For Q4.1 and Q4.2, we have a single-level, direct-mapped 64B cache with 16B blocks and 16-bit addresses.

Q4.1 (3 points) What are the tag, index, and offset bits of the address 0x3037?

Q4.2 (2.5 points) What is the overall hit rate for a call to convolve_ 1d? No need to simplify the fraction.

Q4.3 (2.5 points) We change to a 2-way set associative cache of the same size with a LRU replacement policy. What is the overall hit rate for a call to convolve_ 1d? No need to simplify the fraction.

Q4.4 (2.5 points) We change to a fully associative cache of the same size with a LRU replacement policy. What is the overall hit rate for a call to convolve_ 1d? No need to simplify the fraction.

Q4.5 (2.5 points) We discover that accessing physical memory will take 400 cycles, so we decide to add an L2 cache. The hit rate of the L1 cache is 75%, and the hit rate of the L2 cache is 99%. With an access time of 6 cycles to fetch from the L1 cache, and an access time of 36 cycles to fetch from the L2 cache, what would our memory access time be for this system, on average?

Q5 The Lookup Box (10 points)

Consider a system with a 32-bit virtual address space, 256B pages, and 16 MiB of DRAM as main

memory. Provided below is the TLB and a portion of the page table. The TLB is fully associative and there is no data cache. The next free physical pages in main memory start at physical addresses

0x61DE00 and 0x61EF00, respectively.

Each PTE is 32 bits. Bit 31 is the valid bit, bit 30 is the dirty bit, bits 16 through 29 hold other metadata (not relevant for this question), and bits 0 through 15 hold the PPN.

Initial TLB State:

Tag (VPN)	PPN	Valid	Dirty
0x000000	0x23EF	1	0
0x000001	0xFFFF	0	0

Page Table:

Index	PTE
0x0	0x80AB23EF
0x1	0x80EE00C0
0x2	0x8123200A
0x3	0x3561CBA8
...	...
0xA	0xCAFFEEE0

For each question, determine what the memory address access results in, and calculate its physical

address. Note that each memory access is executed in sequence, so they are not independent of each other.
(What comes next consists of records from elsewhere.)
-- ==== Sys2Proof/Machine/Pool.lean ====
section
/-! DEFINITION. The block pool and the Block Assembler: buffers, copies, appends, splits, block close, release (R61 to R84). -/

namespace Sys2Proof.Machine

/-! ## Buffers -/

/-- A FREE buffer record, its block items cleared (R63, R67). -/
def Buffer.blank : Buffer :=
  { state := .free, origin := .l0, used := 0, segments := 0, fold := Fold.start, check := 0, summary := [],
    copies := ⟨none, none⟩, blk := 0 }

/-- The buffer record of index `b`. -/
def Part.buffer (s : Part) (b : Nat) : Buffer := s.pool.buffers.getD b Buffer.blank
/-- `s` with buffer record `b` replaced. -/
def Part.setBuffer (s : Part) (b : Nat) (x : Buffer) : Part :=
  { s with pool := { s.pool with buffers := s.pool.buffers.set b x } }
/-- The base address of buffer `b` (R61). -/
def Part.bufferBase (s : Part) (b : Nat) : Nat :=
  match s.pool.geometry with
  | some g => g.base + Config.blockBytes * b
  | none => 0
/-- Lane `k` leaves the buffer waiters (R64). -/
def Part.leaveWaiters (s : Part) (k : LaneId) : Part :=
  { s with pool := { s.pool with waiters := s.pool.waiters.filter (· != k) } }

/-- The lane's run is open, END RUN has not been taken on it and it is not in FAULT, and the pool is set (R70, R61). -/
def Part.taking (s : Part) (k : LaneId) : Bool :=
  (s.lane k).run.isOpen && !(s.lane k).run.stopAfter && (s.lane k).state != .fault && s.pool.geometry.isSome

/-- Lane `k` takes the buffer at the head of the free list as its open block, or joins the buffer waiters; the
pool section is rewritten as the free count changes (R72, R64, R65). -/
def Part.takeBuffer (s : Part) (k : LaneId) : Part :=
  match s.pool.free with
  | b :: rest =>
    let s := s.setBuffer b { Buffer.blank with state := .filling, origin := k, blk := s.pool.nextBlk }
    let s := { s with pool := { s.pool with free := rest, nextBlk := s.pool.nextBlk + 1 } }
    let s := ((s.leaveWaiters k).modAsm k (fun a => { a with openBlock := some b })).touch .pool
    if rest.length < 4 then s.latch .poolLow else s
  | [] =>
    if s.pool.waiters.contains k then s
    else { s with pool := { s.pool with waiters := s.pool.waiters ++ [k] } }

/-! ## Block close (R79, R80, R81) -/

/-- The marker "KDSB". -/
def markerBlock : List Byte := [0x4B, 0x44, 0x53, 0x42]
/-- The marker "KDSE". -/
def markerEnd : List Byte := [0x4B, 0x44, 0x53, 0x45]

/-- A block header (section 11.2). -/
def headerBytes (kind flags rewrites segments : Nat) (label : List Byte) (seq set volume used lane : Nat) : List Byte :=
  markerBlock ++ [byteOf kind, byteOf flags, byteOf rewrites, byteOf segments] ++ label ++ leBytes 4 seq ++ leBytes 2 set
  ++ leBytes 2 volume ++ leBytes 2 used ++ [byteOf lane] ++ zeros 5

/-- A block trailer (section 11.2). -/
def trailerBytes (payloadCheck headerCheck : Nat) : List Byte :=
  leBytes 4 payloadCheck ++ leBytes 4 headerCheck ++ markerEnd ++ zeros 4

/-- The lanes a block of lane `k` is owed to: in twin mode also the twin lane while its run is open (R80, R84). -/
def Part.owed (s : Part) (k : LaneId) : List LaneId :=
  if s.twin.on ∧ s.twin.primary = k ∧ (s.lane k.other).run.isOpen = true then [k, k.other] else [k]

/-- A closed block joins the tail of a lane's send queue, its copy record QUEUED (R80, R66). -/
def Part.handBlock (b : Nat) (s : Part) (k : LaneId) : Part :=
  let x := s.buffer b
  (s.setBuffer b { x with copies := x.copies.set k (some .queued) }).modLane k
    (fun l => { l with queue := l.queue ++ [⟨b, none, 0, false⟩] })

/-- The open block of lane `k` closes (R80); without an open block nothing happens (R79). -/
def Part.closeBlock (s : Part) (k : LaneId) : Part :=
  match (s.asm k).openBlock with
  | none => s
  | some b =>
    let x := s.buffer b
    let base := s.bufferBase b
    let fill := zeros (Config.payloadBytes - x.used)
    let fold := x.fold.addAll fill
    let kind := fun (_ : Bool) => OwnKind.poolWrite x.origin b x.blk
    let s := s.pushWrites kind (base + 32 + x.used) fill
    let s := s.setBuffer b { x with fold := fold, check := fold.value, state := .inFlight }
    let s := s.pushWrites kind base (headerBytes 2 0 0 x.segments (zeros 8) 0 0 0 x.used 0)
    let s := s.pushWrites kind (base + 32752) (trailerBytes fold.value 0)
    let s := (s.owed k).foldl (Part.handBlock b) s
    s.modAsm k (fun a => { a with openBlock := none, timer := none })

/-! ## Flushes (R78) -/

/-- A flush is taken for lane `k`: the open block closes at once when the offer queue is empty, else the mark goes to its tail (R78). -/
def Part.flushTaken (s : Part) (k : LaneId) : Part :=
  match (s.asm k).offers.getLast? with
  | none => (s.closeBlock k).modAsm k (fun a => { a with mark := none })
  | some i => s.modAsm k (fun a => { a with mark := some i })

/-! ## Appending (R71 to R76) -/

/-- The segment header of R76 (section 11.2). -/
def segmentHeader (stream record : Nat) (g : Segment) : List Byte :=
  [byteOf stream, byteOf ((if g.first then 1 else 0) + (if g.last then 2 else 0))] ++ leBytes 2 (packedLength g.tokens)
  ++ leBytes 4 record ++ leBytes 4 g.index ++ leBytes 8 g.rawOffset

/-- A segment as it is laid in a payload: header, packed bytes, record check with LAST (R76). -/
def segmentBytes (stream record : Nat) (g : Segment) : List Byte :=
  segmentHeader stream record g ++ packedBytes g.tokens ++ (if g.last then leBytes 4 g.check else [])

/-- An entry's payload size (R71). -/
def Segment.payloadSize (g : Segment) : Nat := 20 + packedLength g.tokens + (if g.last then 4 else 0)

/-- A stream summary with one more segment (R83). -/
def addSummary (stream : Fin 8) (first last : SegRef) : List Summary → List Summary
  | [] => [⟨stream, first, last⟩]
  | e :: es => if e.stream = stream then { e with last := last } :: es else e :: addSummary stream first last es

/-- A segment or part is written at the end of the open block's used payload (R73, steps 1 to 5). -/
def Part.appendPiece (s : Part) (k : LaneId) (b : Nat) (i : Fin 8) (g : Segment) : Part :=
  let x := s.buffer b
  let r := (s.stream i).current.getD 0
  let bytes := segmentBytes i.val r g
  let s := s.pushWrites (fun _ => .poolWrite x.origin b x.blk) (s.bufferBase b + 32 + x.used) bytes
  let s := s.setBuffer b { x with
    used := x.used + bytes.length
    segments := x.segments + 1
    fold := x.fold.addAll bytes
    summary := addSummary i ⟨r, g.index, g.first⟩ ⟨r, g.index, g.last⟩ x.summary }
  s.modAsm k (fun a => { a with timer := some (s.timer s.idlePeriod) })

/-- The stream hears the index of the final part: its segment buffer empties, its index advances, a LAST segment ends
the record, and waiting items are placed (R53). -/
def Part.reportAppended (s : Part) (i : Fin 8) (index : Nat) (last : Bool) : Part :=
  let x := s.stream i
  let x := { x with
    nextIndex := if index = 2 ^ 32 - 1 then .exhausted else .num (index + 1)
    seg := .empty
    flush := false
    state := if last then .idle else x.state
    current := if last then none else x.current }
  Part.placeItems i x.waiting (s.setStream i x)

/-- Whether the open block is nearly full: below 32 bytes left, or 255 segments (R77). -/
def Buffer.full (x : Buffer) : Bool := Config.payloadBytes - x.used < 32 || x.segments == 255

/-- The head entry's final part is appended to open block `b`; then the close causes, the flush mark, a flush request
and the report (R73, R77, R78, R53). Where the entry holds the flush mark and carries a flush request itself, the mark's close comes
first and the flush is taken after it, so that with entries behind it the mark goes to the tail and the block has closed here
(DESIGN CHOICE, log entry 56). -/
def Part.appendFinal (s : Part) (k : LaneId) (b : Nat) (i : Fin 8) (g : Segment) : Part :=
  let flush := (s.stream i).flush
  let s := s.appendPiece k b i g
  let s := s.modAsm k (fun a => { a with offers := a.offers.drop 1, remainder := none })
  let s := if (s.buffer b).full then s.closeBlock k else s
  let s := if (s.asm k).mark = some i then (s.closeBlock k).modAsm k (fun a => { a with mark := none }) else s
  let s := if flush then s.flushTaken k else s
  s.reportAppended i g.index g.last

/-- The leading tokens, whole and in order, whose packed sizes fit in `space`, and the rest (R74). -/
def splitTokens : Nat → List Token → List Token × List Token
  | _, [] => ([], [])
  | space, t :: ts =>
    if t.size ≤ space then
      let (a, b) := splitTokens (space - t.size) ts
      (t :: a, b)
    else ([], t :: ts)

/-- The piece at the head of lane `k`'s offer queue: the split remainder, or its stream's closed segment (R71). -/
def Part.headPiece (s : Part) (k : LaneId) : Option (Fin 8 × Segment) :=
  match (s.asm k).offers with
  | [] => none
  | i :: _ =>
    match (s.asm k).remainder with
    | some g => some (i, g)
    | none =>
      match (s.stream i).seg with
      | .closed g => some (i, g)
      | _ => none

/-- The open block of lane `k`, taking one when there is none (R71 step 1, R72). -/
def Part.withBlock (s : Part) (k : LaneId) : Part :=
  match (s.asm k).openBlock with
  | some _ => s
  | none => s.takeBuffer k

/-- A piece that surely fits goes to a new block, when a buffer is to be had (R74, R75). -/
def Part.appendToNew (s : Part) (k : LaneId) (i : Fin 8) (g : Segment) : Part :=
  let s := s.withBlock k
  match (s.asm k).openBlock with
  | some b => s.appendFinal k b i g
  | none => s

/-- The entry of a stream that met the index limit at a split: the rest is dropped, the entry leaves the queue, a mark
on it is cleared with its block, and the stream faults (R74, R78, R57). -/
def Part.dropLimited (s : Part) (k : LaneId) (i : Fin 8) : Part :=
  let s := s.modAsm k (fun a => { a with offers := a.offers.drop 1, remainder := none })
  let s := if (s.asm k).mark = some i then (s.closeBlock k).modAsm k (fun a => { a with mark := none }) else s
  s.faultStream i .limit

/-- The Block Assembler works on the head entry of lane `k`'s offer queue (R71): appended whole (R73), split at the last
token boundary that fits (R74), or put in a new block (R75). -/
def Part.workHead (s : Part) (k : LaneId) : Part :=
  if !s.taking k then s
  else
    match s.headPiece k with
    | none => s
    | some (i, g) =>
      let s := s.withBlock k
      match (s.asm k).openBlock with
      | none => s
      | some b =>
        let space := Config.payloadBytes - (s.buffer b).used
        if g.payloadSize ≤ space then s.appendFinal k b i g
        else
          let (front, back) := splitTokens (space - 20) g.tokens
          if front.isEmpty ∨ space < 20 then (s.closeBlock k).appendToNew k i g
          else
            let s := s.appendPiece k b i { g with tokens := front, last := false }
            let s := s.closeBlock k
            if g.index = 2 ^ 32 - 1 then s.dropLimited k i
            else
              let rest : Segment := { g with
                index := g.index + 1, rawOffset := g.rawOffset + rawLength front, first := false, tokens := back }
              (s.modAsm k (fun a => { a with remainder := some rest })).appendToNew k i rest

/-- A lane's block idle timer runs out and its open block closes (R77). -/
def Part.blockIdleTimer (s : Part) (k : LaneId) : Part :=
  if s.ranOut (s.asm k).timer then s.closeBlock k else s

/-! ## Release (R64, R67, R68) -/

/-- The lanes that wait get the free buffers, the longest waiting first, and work on their head entries at once (R64, R72). -/
def giveFrom : List LaneId → Part → Part
  | [], s => s
  | k :: ks, s => if s.pool.free.isEmpty then s else giveFrom ks (s.workHead k)

/-- Buffers become FREE and join the tail of the free list; waiting lanes are served and the pool section is rewritten
(R64, R67, R68). -/
def Part.release (s : Part) (bs : List Nat) : Part :=
  let s := bs.foldl (fun s b => s.setBuffer b Buffer.blank) s
  let s := { s with pool := { s.pool with free := s.pool.free ++ bs } }.touch .pool
  giveFrom s.pool.waiters s

/-- Lane `k`'s copy of buffer `b` is set (R66). -/
def Part.setCopy (s : Part) (k : LaneId) (b : Nat) (c : CopyState) : Part :=
  let x := s.buffer b
  s.setBuffer b { x with copies := x.copies.set k (some c) }

/-- No copy of a buffer is still owed: each is DONE or was discarded (R67, R68). -/
def Buffer.settled (x : Buffer) : Bool :=
  [x.copies.p0, x.copies.p1].all (fun c => c == none || c == some .done)

/-- Lane `k`'s copy of buffer `b` is DONE; the buffer is released when no copy is left owed (R67). -/
def Part.copyDone (s : Part) (k : LaneId) (b : Nat) : Part :=
  let s := s.setCopy k b .done
  if (s.buffer b).settled then s.release [b] else s

/-- Lane `k`'s claims on the pool are discarded (R68): offers, remainder, mark, timer, open block, copies. -/
def Part.cancelClaims (s : Part) (k : LaneId) : Part :=
  let opened := (s.asm k).openBlock
  let s := s.setAsm k Assembly.blank
  let drop := fun (x : Buffer) => { x with copies := x.copies.set k none }
  let freed := (List.range s.pool.buffers.length).filter (fun b =>
    let x := s.buffer b
    opened == some b || (x.state == .inFlight && (x.copies.get k).isSome && (drop x).settled))
  let s := { s with pool := { s.pool with
    buffers := s.pool.buffers.map (fun (x : Buffer) => if x.state = BufState.inFlight then drop x else x) } }
  (s.leaveWaiters k).release freed

end Sys2Proof.Machine
end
Q5.1 (2.5 points) Virtual Address: 0x000000FF

TLB hit TLB miss, no page fault TLB miss, page fault

Q5.2 (2.5 points) Virtual Address: 0x00000283

TLB hit TLB miss, no page fault TLB miss, page fault

Q5.3 (2.5 points) Virtual Address: 0x00000AAA

TLB hit TLB miss, no page fault TLB miss, page fault

Q5.4 (2.5 points) Virtual Address: 0x00000360

TLB hit TLB miss, no page fault TLB miss, page fault

Q6 Cumulative: Potpourri (5 points)

Q6.1 (1 point) The OS running on a cluster of computers in a datacenter allows a single machine to read and write the memory and local disk of a remote machine in the same rack or array.

According to lecture, which of the following are true? Select all that apply.

(“farther away” means that the distance the data travels increases in steps, first to our local machine, then to a machine in our same rack, then to a machine in our same array.)

As our CPU sends data to DRAM farther away, bandwidth increases

As our CPU sends data to Disk farther away, bandwidth increases

As our CPU sends data to DRAM farther away, latency increases

As our CPU sends data to Disk farther away, latency increases

We have higher latency to DRAM on an Array computer than to our own disk

We have higher bandwidth to DRAM on an Array computer than to our own disk

None of the above

Q6.2 (1 point) After a single machine M finishes its assigned portion of a map task in a MapReduce cluster, which of the following can happen immediately, regardless of the overall program state? Select all that apply.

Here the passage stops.